* Work required *
Exactly as shown, give the full listing again.

* Provided data *

-- ==== Sys2Proof/Machine/Initial.lean ====
section
/-! DEFINITION. The values the blocks' records take after a reset and at the entries into part states that return them
to their initial values. -/

namespace Sys2Proof.Machine

open Sys2Proof

/-- The empty latch set. -/
def latchEmpty : LatchSet :=
  { wheelLost := false, wheelImplausible := false, pressureLost := false, pressureTrack := false, dumpTimeout := false
    nodeReported := false }

/-- A speed record after either reset (R66), and after a write to the channel's WHEEL_MAP entry (R81). -/
def speedInitial : SpeedRecord :=
  { base := none, speed := none, decel := 0, lastEdge := none, lastSample := none, stale := true, lost := false
    deadline1 := none, deadline2 := none }

/-- The vehicle reference record after either reset and on entry into VERIFY (R85). -/
def referenceInitial : Reference :=
  { vref := none, lastUpdate := none, zeroSince := none, standstill := false, timer := none, slip := Row.fill 6 0
    decision := Row.fill 6 .inactive }

/-- A supply record after either reset (R108). -/
def supplyInitial : SupplyRecord := { supply := none, timer := none, low := false }

/-- The demand unit after either reset (R98, R104, R108, R110, R114, R115). -/
def demandInitial : DemandUnit :=
  { demand := none, lastSeq := none, stamp := none, stale := true, lost := false, deadline1 := none, deadline2 := none
    doorOpen := false, stopHold := false, load := Row.fill 3 none, supply := Row.fill 3 supplyInitial
    target := Row.fill 6 0 }

/-- A channel context after a reset, in a given state and with a given offset (R119). -/
def channelInitial (st : ChanState) (offset : Nat) : Channel :=
  { state := st, latch := latchEmpty, partnerHold := false, offset := offset, measured := none, stamp := none
    stale := true, lost := false, deadline1 := none, deadline2 := none, settleUntil := none, trackRef := none
    trackCount := 0, dumpSince := none, dumpTimer := none, zeroAcc := none, zeroTimer := none, zeroRequest := none }

/-- CLOSE 0, the reset value of both slots (R141). -/
def closeZero : Command := { mode := .close, pulse := 0 }

/-- YIELD 0, the entry command of YIELDED and ZEROING and the purge's command (R31, R121). -/
def yieldZero : Command := { mode := .yield, pulse := 0 }

/-- VENT 255, the entry command of DUMP (R121). -/
def ventFull : Command := { mode := .vent, pulse := 255 }

/-- A channel's slots after either reset and at a passing commit (R141, R153). -/
def slotsInitial : SlotPair := { slotA := closeZero, slotB := closeZero, active := .a, written := false }

/-- The valve scheduler after either reset (R141, R154). -/
def schedulerInitial : Scheduler := { cycle := Row.fill 3 none, slots := Row.fill 6 slotsInitial }

/-- The fault monitor after either reset (R160, R161, R163, R165, R166). -/
def monitorInitial : Monitor :=
  { list := [], first := none, overflow := false, quiet := { u := none, d := none }, node := Row.fill 6 false }

/-- The management responder after either reset (R172). -/
def managementInitial : Management := { queue := [], responder := .idle, reserved := 0 }

/-- A port after either reset: receiver in WAIT_IDLE, transmitter IDLE, origin count 0 (R17). -/
def portInitial : PortState := { rx := .waitIdle, tx := .idle, origin := 0 }

/-- The channel last served after either reset: the highest channel of the variant (R30). -/
def highestChannel : Variant → Chan
  | .hg4 => 3
  | .hg6 => 5

/-- The part's own node address: 48 plus the value on the straps (R17). -/
def addressOf (straps : BitVec 3) : Node := BitVec.ofNat 6 (48 + straps.toNat)

end Sys2Proof.Machine
end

* Expected output *
-- ==== Sys2Proof/Machine/Initial.lean ====
section
/-! DEFINITION. The values the blocks' records take after a reset and at the entries into part states that return them
to their initial values. -/

namespace Sys2Proof.Machine

open Sys2Proof

/-- The empty latch set. -/
def latchEmpty : LatchSet :=
  { wheelLost := false, wheelImplausible := false, pressureLost := false, pressureTrack := false, dumpTimeout := false
    nodeReported := false }

/-- A speed record after either reset (R66), and after a write to the channel's WHEEL_MAP entry (R81). -/
def speedInitial : SpeedRecord :=
  { base := none, speed := none, decel := 0, lastEdge := none, lastSample := none, stale := true, lost := false
    deadline1 := none, deadline2 := none }

/-- The vehicle reference record after either reset and on entry into VERIFY (R85). -/
def referenceInitial : Reference :=
  { vref := none, lastUpdate := none, zeroSince := none, standstill := false, timer := none, slip := Row.fill 6 0
    decision := Row.fill 6 .inactive }

/-- A supply record after either reset (R108). -/
def supplyInitial : SupplyRecord := { supply := none, timer := none, low := false }

/-- The demand unit after either reset (R98, R104, R108, R110, R114, R115). -/
def demandInitial : DemandUnit :=
  { demand := none, lastSeq := none, stamp := none, stale := true, lost := false, deadline1 := none, deadline2 := none
    doorOpen := false, stopHold := false, load := Row.fill 3 none, supply := Row.fill 3 supplyInitial
    target := Row.fill 6 0 }

/-- A channel context after a reset, in a given state and with a given offset (R119). -/
def channelInitial (st : ChanState) (offset : Nat) : Channel :=
  { state := st, latch := latchEmpty, partnerHold := false, offset := offset, measured := none, stamp := none
    stale := true, lost := false, deadline1 := none, deadline2 := none, settleUntil := none, trackRef := none
    trackCount := 0, dumpSince := none, dumpTimer := none, zeroAcc := none, zeroTimer := none, zeroRequest := none }

/-- CLOSE 0, the reset value of both slots (R141). -/
def closeZero : Command := { mode := .close, pulse := 0 }

/-- YIELD 0, the entry command of YIELDED and ZEROING and the purge's command (R31, R121). -/
def yieldZero : Command := { mode := .yield, pulse := 0 }

/-- VENT 255, the entry command of DUMP (R121). -/
def ventFull : Command := { mode := .vent, pulse := 255 }

/-- A channel's slots after either reset and at a passing commit (R141, R153). -/
def slotsInitial : SlotPair := { slotA := closeZero, slotB := closeZero, active := .a, written := false }

/-- The valve scheduler after either reset (R141, R154). -/
def schedulerInitial : Scheduler := { cycle := Row.fill 3 none, slots := Row.fill 6 slotsInitial }

/-- The fault monitor after either reset (R160, R161, R163, R165, R166). -/
def monitorInitial : Monitor :=
  { list := [], first := none, overflow := false, quiet := { u := none, d := none }, node := Row.fill 6 false }

/-- The management responder after either reset (R172). -/
def managementInitial : Management := { queue := [], responder := .idle, reserved := 0 }

/-- A port after either reset: receiver in WAIT_IDLE, transmitter IDLE, origin count 0 (R17). -/
def portInitial : PortState := { rx := .waitIdle, tx := .idle, origin := 0 }

/-- The channel last served after either reset: the highest channel of the variant (R30). -/
def highestChannel : Variant → Chan
  | .hg4 => 3
  | .hg6 => 5

/-- The part's own node address: 48 plus the value on the straps (R17). -/
def addressOf (straps : BitVec 3) : Node := BitVec.ofNat 6 (48 + straps.toNat)

end Sys2Proof.Machine
end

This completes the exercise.